In this specific solution, we did not focus on the Disk, Pointer, and TrashCan objects. The Disk object would be added to the sequence when checking if there is available space. The TrashCan object is needed for scenarios in which Files or Folders are deleted.

Note that the interaction among boundary objects can be complex, depending on the user interface components that are used. This sequence diagram, however, only describes user level behavior and should not go into such details.
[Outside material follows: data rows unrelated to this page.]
-- ==== Sys2Proof/Proofs/ProgressFromAbove.lean ====
section
/-! PROOFS. ALERTING and QUEUED from above for a call that this switch has forwarded (section 5.7, R96 and R97). Each is a
PROGRESS cell taken for the record that its key names, a change of that record or none, and a PROGRESS sent on down
port L. -/

namespace Sys2Proof.Machine

/-! ## A PROGRESS cell that is taken, and one that is sent down -/

/-- A PROGRESS whose lane field and key pass goes to the rule of its code, and the event then ends (R6, R85, R149). -/
theorem onProgress_live {s : State} {p : Riser} {key : Key} {lane : Byte} {h : Handle} {r : CallRecord}
    {k : Work → Handle → CallRecord → Work} (hp : s.powered = true) (hu : s.receives p = true)
    (hl : laneFieldOk lane = true) (hk : s.keyed p key = some h) (hr : s.call? h = some r)
    (hc : r.state ≠ .clearing) :
    onProgress s p key lane k = .next (k (Work.start s) h r).finish := by
  rw [onProgress, onRiser_receives hp hu, if_pos hl, Work.named_live (w := Work.start s) hk hr hc]

/-- A PROGRESS down port L adds its cell to those the event has for the port, while the port is UP (R10). -/
theorem Work.progressDown_eq (w : Work) (r : CallRecord) (c : Progress) :
    w.progressDown r c = if w.st.riserUp .L then { w with outL := w.outL ++ r.cellsDown c } else w := by
  unfold Work.progressDown CallRecord.cellsDown
  cases r.openKey .L with
  | none => simp
  | some key => rfl

/-- A record has one L key at most, so one PROGRESS goes down for it (R84). -/
theorem CallRecord.cellsDown_length_le (r : CallRecord) (c : Progress) : (r.cellsDown c).length ≤ 1 := by
  unfold CallRecord.cellsDown
  cases r.openKey .L <;> simp

/-- An event that sets no bit, begins no run and has no cell for port L but one PROGRESS ends with that cell sent. -/
theorem Work.finish_progressDown {w : Work} {r : CallRecord} {c : Progress} (hr : w.raised = EventSets.empty)
    (ho : w.outL = []) (hn : w.runs = []) (hl : w.st.roomL 1) :
    (w.progressDown r c).finish = w.st.sentL (r.cellsDown c) := by
  rw [Work.progressDown_eq, ho, List.nil_append]
  split
  · next hu =>
    have hroom : w.st.roomL (r.cellsDown c).length := fun _ => by
      have h1 := hl hu
      have h2 := r.cellsDown_length_le c
      omega
    exact Work.finish_cells (w := { w with outL := r.cellsDown c }) hr hroom (by simp [hn])
  · next hu =>
    rw [Work.finish_cells hr (fun h => absurd h hu) (by simp [hn]), State.sentL, State.sentL, if_neg hu, if_neg hu]

/-- The same for an event that has changed one live record. -/
theorem Work.finish_modCall_progressDown {s : State} {h : Handle} {r : CallRecord} {f : CallRecord → CallRecord}
    {c : Progress} (hr : s.call? h = some r) (hl : s.roomL 1) :
    (((Work.start s).modCall h f).progressDown r c).finish = (s.putCall h (f r)).sentL (r.cellsDown c) := by
  rw [Work.modCall_live (w := Work.start s) hr]
  exact Work.finish_progressDown rfl rfl rfl hl

/-! ## ALERTING (R96) -/

theorem exec_alertingFromAbove (key : Key) (lane : Byte) (s : State) :
    exec (.alertingFromAbove key lane) s = execAlertingFromAbove key lane s := rfl

/-- Settles O16: a record in FORWARDED stops its progress wait and goes to RINGING, one in RINGING stays as it is, and
each sends one PROGRESS down. -/
theorem alertingFromAbove : Obligations.AlertingFromAbove := by
  intro s key lane h r hp hu hl hk hr hup hroom
  rw [exec_alertingFromAbove, execAlertingFromAbove]
  constructor
  · intro hf
    rw [onProgress_live hp hu hl hk hr (by simp [hf]), if_pos ⟨hup, hf⟩, Work.finish_modCall_progressDown hr hroom]
  · intro hf
    rw [onProgress_live hp hu hl hk hr (by simp [hf]), if_neg (by simp [hf]), if_pos ⟨hup, hf⟩,
      Work.finish_progressDown rfl rfl rfl hroom, Work.start_st]

/-! ## QUEUED (R97) -/

theorem exec_queuedFromAbove (key : Key) (lane : Byte) (s : State) :
    exec (.queuedFromAbove key lane) s = execQueuedFromAbove key lane s := rfl

/-- A record that waits for a lane at a switch above is given the lane wait on top of the progress wait: 2 s to 80 s
(R50, R97). -/
theorem TimerSettings.Legal.laneWait_add_progressWait {x : TimerSettings} (hx : x.Legal) :
    20 ≤ x.laneWait + x.progressWait ∧ x.laneWait + x.progressWait ≤ 800 := by
  obtain ⟨-, -, hlane, -, hprogress, -⟩ := hx
  omega

/-- Settles O17: the rule's case for an upward record in FORWARDED, and the ranges of the two times that it adds. -/
theorem queuedFromAbove : Obligations.QueuedFromAbove := by
  refine ⟨?restart, fun d hd => hd.timers.laneWait_add_progressWait, rfl⟩
  case restart =>
    intro s key lane h r hp hu hl hk hr hup hf hroom
    rw [exec_queuedFromAbove, execQueuedFromAbove, onProgress_live hp hu hl hk hr (by simp [hf]), if_pos ⟨hup, hf⟩,
      Work.finish_modCall_progressDown hr hroom, Work.start_st, State.laneWaitTime, State.progressTime]

end Sys2Proof.Machine
end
As a result, the sequence diagram depicts a high level view of the interactions between these objects, not the actual sequence of message sends that occurs in the delivered system.

slide5

5.3 continued

  • Figure below depicts a possible solution to this exercise. The names and parameters of the operations may vary. The diagram, however, should at least contain the following elements:
  • Two boundary objects, one for the file being copied, and one of the destination folder.
  • At least one control object remembering the source and destination of the copy, and possibly checking for access rights.
  • Two entity objects, one for the file being copied, and one of the destination folder.
slide6

5.6. Consider the object model in Figure 5-24 on page 165 in the book (adapted from [Jackson, 1995]): Given your knowledge of the Gregorian calendar, list all the problems with this model. Modify it to correct each of them.

10 Points.

The problems with Figure 5-24 on page 165 are related with the multiplicity of the associations. Weeks can straddle month boundaries. Moreover, the multiplicity on other associations can be tightened up: years are always composed of exactly twelve months, months do not straddle year boundaries, and weeks are always composed of seven days. The figure below depicts a possible revised model for this exercise.

slide7

6.2. In Section 6.4.2 on page 193 in the book, we classified design goals into five categories: performance, dependability, cost, maintenance, and end user. Assign one or more categories to each of the following goals:

  • 5 points.
  • Users must be given a feedback within 1 second after they issue any command. [Performance]
  • The TicketDistributor must be able to issue train tickets, even in the event of a network failure.[Dependability]
  • The housing of the TicketDistributor must allow for new buttons to be installed in the event the number of different fares increases. [Maintenance]
  • The AutomatedTellerMachine must withstand dictionary attacks (i.e., users attempting to discover a identification number by systematic trial). [Dependability]
  • The user interface of the system should prevent users from issuing commands in the wrong order. [End user]
slide8

6.3. Consider a system that includes a Web server and two database servers. Both database servers are identical: The first acts as a main server, while the second acts as a redundant backup in case the first one fails. Users use Web browsers to access data through the Web server. They also have the option of using a proprietary client that accesses the databases directly. Draw a UML deployment diagram representing the hardware/software mapping of this system.

10 Points.

slide9

6.7. Why are use cases that describe boundary conditions described during system design (as opposed to during requirements elicitation or analysis)?

5 Points.

Use cases that describe boundary conditions DEPEND ON SYSTEM DESIGN DECISIONS. For example, software architecture decisions need to be made before developers can describe how the system is started or shutdown.